> _Instructions to follow_: Go through the entries below and return every line that contains "retireReq".

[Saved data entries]
▽
theorem retireReq_within {x0 x1 s} : Within [.freeCtr, .hdrs, .flds, .links, .accs, .commits, .regions, .jobs, .bells, .vecs, .groups, .ring] s (retireReq x0 x1 s) := by
  unfold retireReq
  repeat' first
    | with_reducible assumption
    | with_reducible exact Within.refl _ _
    | with_reducible apply Within.step modLink_within rfl
    | with_reducible apply Within.step interruptPort_within rfl
    | with_reducible apply Within.step sendGroup_within rfl
    | with_reducible apply Within.step waitingVectors_within rfl
    | with_reducible apply Within.step dropToTraining_within rfl
    | with_reducible apply Within.step finishRetire_within rfl
    | with_reducible apply onlyIf_within
    | with_reducible apply Within.ite <;> intro _
    | with_reducible exact id
    | with_reducible exact Nat.le_refl _
    | (refine fun (p : Part) hp => ?_; cases p <;> first | (cases hp; done) | with_reducible rfl)
    | intro x t h
    | intro t h
    | split
    | (dsimp only; split)
    | with_reducible apply Within.leaf

theorem retireAck_within {x0 x1 s} : Within [.freeCtr, .hdrs, .flds, .links, .accs, .commits, .regions, .jobs, .bells, .vecs, .groups, .ring] s (retireAck x0 x1 s) := by
  unfold retireAck
  repeat' first
    | with_reducible assumption
    | with_reducible exact Within.refl _ _
    | with_reducible apply Within.step modLink_within rfl
    | with_reducible apply Within.step dropToTraining_within rfl
    | with_reducible apply Within.step finishRetire_within rfl
    | with_reducible apply onlyIf_within
    | with_reducible apply Within.ite <;> intro _
    | with_reducible exact id
    | with_reducible exact Nat.le_refl _
    | (refine fun (p : Part) hp => ?_; cases p <;> first | (cases hp; done) | with_reducible rfl)
    | intro x t h
    | intro t h
    | split
    | (dsimp only; split)
    | with_reducible apply Within.leaf

theorem retireRepeat_within {x0 s} : Within [.now, .freeCtr, .links, .time] s (retireRepeat x0 s) := by
  unfold retireRepeat
  repeat' first
    | with_reducible exact Within.refl _ _
    | with_reducible apply Within.step waitUntil_within rfl
    | with_reducible apply Within.step sendGroup_within rfl
    | with_reducible apply Within.step modLink_within rfl
    | with_reducible apply Within.ite <;> intro _
    | with_reducible exact id
    | with_reducible exact Nat.le_refl _
    | (refine fun (p : Part) hp => ?_; cases p <;> first | (cases hp; done) | with_reducible rfl)
    | split
    | (dsimp only; split)
    | with_reducible apply Within.leaf

theorem retireTimeout_within {x0 s} : Within [.now, .hdrs, .flds, .links, .accs, .commits, .regions, .jobs, .bells, .vecs, .groups, .time, .ring] s (retireTimeout x0 s) := by
  unfold retireTimeout
  repeat' first
    | with_reducible exact Within.refl _ _
    | with_reducible apply Within.step dropToTraining_within rfl
    | with_reducible apply Within.step lEvt_within rfl
    | with_reducible apply Within.step waitUntil_within rfl
    | with_reducible apply Within.ite <;> intro _
    | with_reducible exact id
    | with_reducible exact Nat.le_refl _
    | (refine fun (p : Part) hp => ?_; cases p <;> first | (cases hp; done) | with_reducible rfl)
    | split
    | (dsimp only; split)
    | with_reducible apply Within.leaf

theorem beginRetry_within {x0 x1 s} : Within [.hdrs, .links, .vecs] s (beginRetry x0 x1 s) := by
  unfold beginRetry
  repeat' first
    | with_reducible assumption
    | with_reducible exact Within.refl _ _
    | with_reducible apply Within.step retryFailed_within rfl
    | with_reducible apply Within.step modLane_within rfl
    | with_reducible apply onlyIf_within
    | with_reducible apply Within.ite <;> intro _
    | with_reducible exact id
    | with_reducible exact Nat.le_refl _
    | (refine fun (p : Part) hp => ?_; cases p <;> first | (cases hp; done) | with_reducible rfl)
    | intro x t h
    | intro t h
    | with_reducible apply Within.leaf

theorem retryPeriod_within {x0 s} : Within [.now, .freeCtr, .hdrs, .links, .vecs, .time] s (retryPeriod x0 s) := by
  unfold retryPeriod
  repeat' first
    | with_reducible assumption
    | with_reducible exact Within.refl _ _
    | with_reducible apply Within.step waitUntil_within rfl
    | with_reducible apply Within.step tryWiden_within rfl
    | with_reducible apply Within.step beginRetry_within rfl
    | with_reducible apply Within.step modLink_within rfl
    | with_reducible apply forAll_within
    | with_reducible apply Within.ite <;> intro _
    | with_reducible exact id
    | with_reducible exact Nat.le_refl _
    | (refine fun (p : Part) hp => ?_; cases p <;> first | (cases hp; done) | with_reducible rfl)
    | intro x t h
    | intro t h
    | with_reducible apply Within.leaf

theorem addSoakErrs_within {x0 x1 x2 s} : Within [.freeCtr, .flds] s (addSoakErrs x0 x1 x2 s) := by
  unfold addSoakErrs
  repeat' first
    | with_reducible exact Within.refl _ _
    | with_reducible apply Within.step fadd_within rfl
    | with_reducible apply Within.step nextFree_within rfl
    | with_reducible apply Within.ite <;> intro _

theorem soakEnd_within {x0 x1 x2 x3 s} : Within [.now, .freeCtr, .hdrs, .flds, .links, .vecs, .time] s (soakEnd x0 x1 x2 x3 s) := by
  unfold soakEnd
  repeat' first
    | with_reducible exact Within.refl _ _
    | with_reducible apply Within.step sendBlock_within rfl
    | with_reducible apply Within.step addSoakErrs_within rfl
    | with_reducible apply Within.step waitUntil_within rfl
    | with_reducible apply Within.step tryWiden_within rfl
    | with_reducible apply Within.step modLink_within rfl
    | with_reducible apply Within.step modLane_within rfl
    | with_reducible apply Within.step retryFailed_within rfl
    | with_reducible apply Within.ite <;> intro _
    | with_reducible exact id
    | with_reducible exact Nat.le_refl _
    | (refine fun (p : Part) hp => ?_; cases p <;> first | (cases hp; done) | with_reducible rfl)
    | with_reducible apply Within.leaf

theorem widenReq_within {x0 x1 s} : Within [.freeCtr, .hdrs, .flds, .links, .vecs, .ring] s (widenReq x0 x1 s) := by
  unfold widenReq
  repeat' first
    | with_reducible exact Within.refl _ _
    | with_reducible apply Within.step finishWiden_within rfl
    | with_reducible apply Within.step sendGroup_within rfl
    | with_reducible apply Within.step modLink_within rfl
    | with_reducible apply Within.ite <;> intro _
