theorem refreshRead_within {x0 x1 s} : Within [.hdrs, .flds, .vecs, .flash] s (refreshRead x0 x1 s) := by
  unfold refreshRead
  repeat' first
    | with_reducible assumption
    | with_reducible exact Within.refl _ _
    | with_reducible apply Within.step ownRead_within rfl
    | with_reducible apply forAll_within
    | with_reducible apply Within.ite <;> intro _
    | with_reducible exact id
    | with_reducible exact Nat.le_refl _
    | (refine fun (p : Part) hp => ?_; cases p <;> first | (cases hp; done) | with_reducible rfl)
    | intro x t h
    | intro t h
    | exact flash_wf_of rfl
    | with_reducible apply Within.leaf

theorem execMboxRead_within {x0 s} : ∀ u, execMboxRead x0 s = .next u → Within [.hdrs, .flds, .vecs, .boot, .flash] s u :=
  fun _ h => Host.Outcome.next.inj h ▸ mboxVia_within.mono rfl

theorem execMboxProgram_within {x0 s} : ∀ u, execMboxProgram x0 s = .next u → Within [.hdrs, .flds, .vecs, .boot, .flash] s u :=
  fun _ h => Host.Outcome.next.inj h ▸ mboxVia_within.mono rfl

theorem execMboxErase_within {x0 s} : ∀ u, execMboxErase x0 s = .next u → Within [.hdrs, .flds, .vecs, .boot, .flash] s u :=
  fun _ h => Host.Outcome.next.inj h ▸ mboxVia_within.mono rfl

theorem execMboxSuspend_within {x0 s} : ∀ u, execMboxSuspend x0 s = .next u → Within [.hdrs, .flds, .vecs, .boot, .flash] s u :=
  fun _ h => Host.Outcome.next.inj h ▸ mboxVia_within.mono rfl

theorem execMboxResume_within {x0 s} : ∀ u, execMboxResume x0 s = .next u → Within [.hdrs, .flds, .vecs, .boot, .flash] s u :=
  fun _ h => Host.Outcome.next.inj h ▸ mboxVia_within.mono rfl

theorem execMboxDone_within {x0 s} : ∀ u, execMboxDone x0 s = .next u → Within [.hdrs, .flds, .vecs, .boot, .flash] s u :=
  fun _ h => Host.Outcome.next.inj h ▸ mboxEnd_within.mono rfl

theorem execFlashOperationDone_within {x0 x1 s} : ∀ u, execFlashOperationDone x0 x1 s = .next u → Within [.freeCtr, .hdrs, .flds, .chans, .vecs, .boot, .flash, .safe] s u := by
  unfold execFlashOperationDone
  refine fun _ h => Host.Outcome.next.inj h ▸ ?_
  repeat' first
    | with_reducible exact Within.refl _ _
    | with_reducible apply Within.step logGo_within rfl
    | with_reducible apply Within.step almGo_within rfl
    | with_reducible apply Within.step flashDone_within rfl

theorem execRwdataRead_within {x0 x1 s} : ∀ u, execRwdataRead x0 x1 s = .next u → Within [.busResult, .hdrs, .flds, .vecs, .sb, .flash] s u := by
  intro u h
  have hv : Within [.busResult, .hdrs, .flds, .vecs, .sb, .flash] s (viaRead x0 Pg.flsh (windowRead x1) s) := by
    apply viaRead_within ?_ rfl (.inl rfl) (Within.refl _ _)
    intro t ht
    exact Within.step windowRead_within rfl ht
  unfold execRwdataRead at h
  split at h
  · split at h
    · cases h
      exact Within.ite (fun _ => Within.refl _ _) fun _ => Within.ite (fun _ => Within.step countRefused_within rfl (Within.refl _ _))
        fun _ => Within.step countRefused_within rfl (Within.refl _ _)
    · cases h
      refine Within.step sbEvt_within rfl (Within.step fbump_within rfl ?_)
      refine Within.leaf (Within.refl _ _) ?_ (Nat.le_refl _) (Nat.le_refl _) id id
      intro p hp
      cases p <;> first | (cases hp; done) | with_reducible rfl
    · cases h
  · cases h
    exact hv

theorem execRotationStep_within {x0 s} : ∀ u, execRotationStep x0 s = .next u → Within [.boot, .flash] s u :=
  fun _ h => Host.Outcome.next.inj h ▸ rotate_within.mono rfl

theorem execOpenSectorErase_within {x0 s} : ∀ u, execOpenSectorErase x0 s = .next u → Within [.boot, .flash] s u := by
  unfold execOpenSectorErase
  refine fun _ h => Host.Outcome.next.inj h ▸ ?_
  repeat' first
    | with_reducible exact Within.refl _ _
    | with_reducible apply Within.step startFlash_within rfl
    | with_reducible apply Within.ite <;> intro _

theorem execFlashRefreshRead_within {x0 x1 s} : ∀ u, execFlashRefreshRead x0 x1 s = .next u → Within [.hdrs, .flds, .vecs, .flash] s u :=
  fun _ h => Host.Outcome.next.inj h ▸ refreshRead_within.mono rfl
△
> _Response area_:
theorem retireReq_within {x0 x1 s} : Within [.freeCtr, .hdrs, .flds, .links, .accs, .commits, .regions, .jobs, .bells, .vecs, .groups, .ring] s (retireReq x0 x1 s) := by
  unfold retireReq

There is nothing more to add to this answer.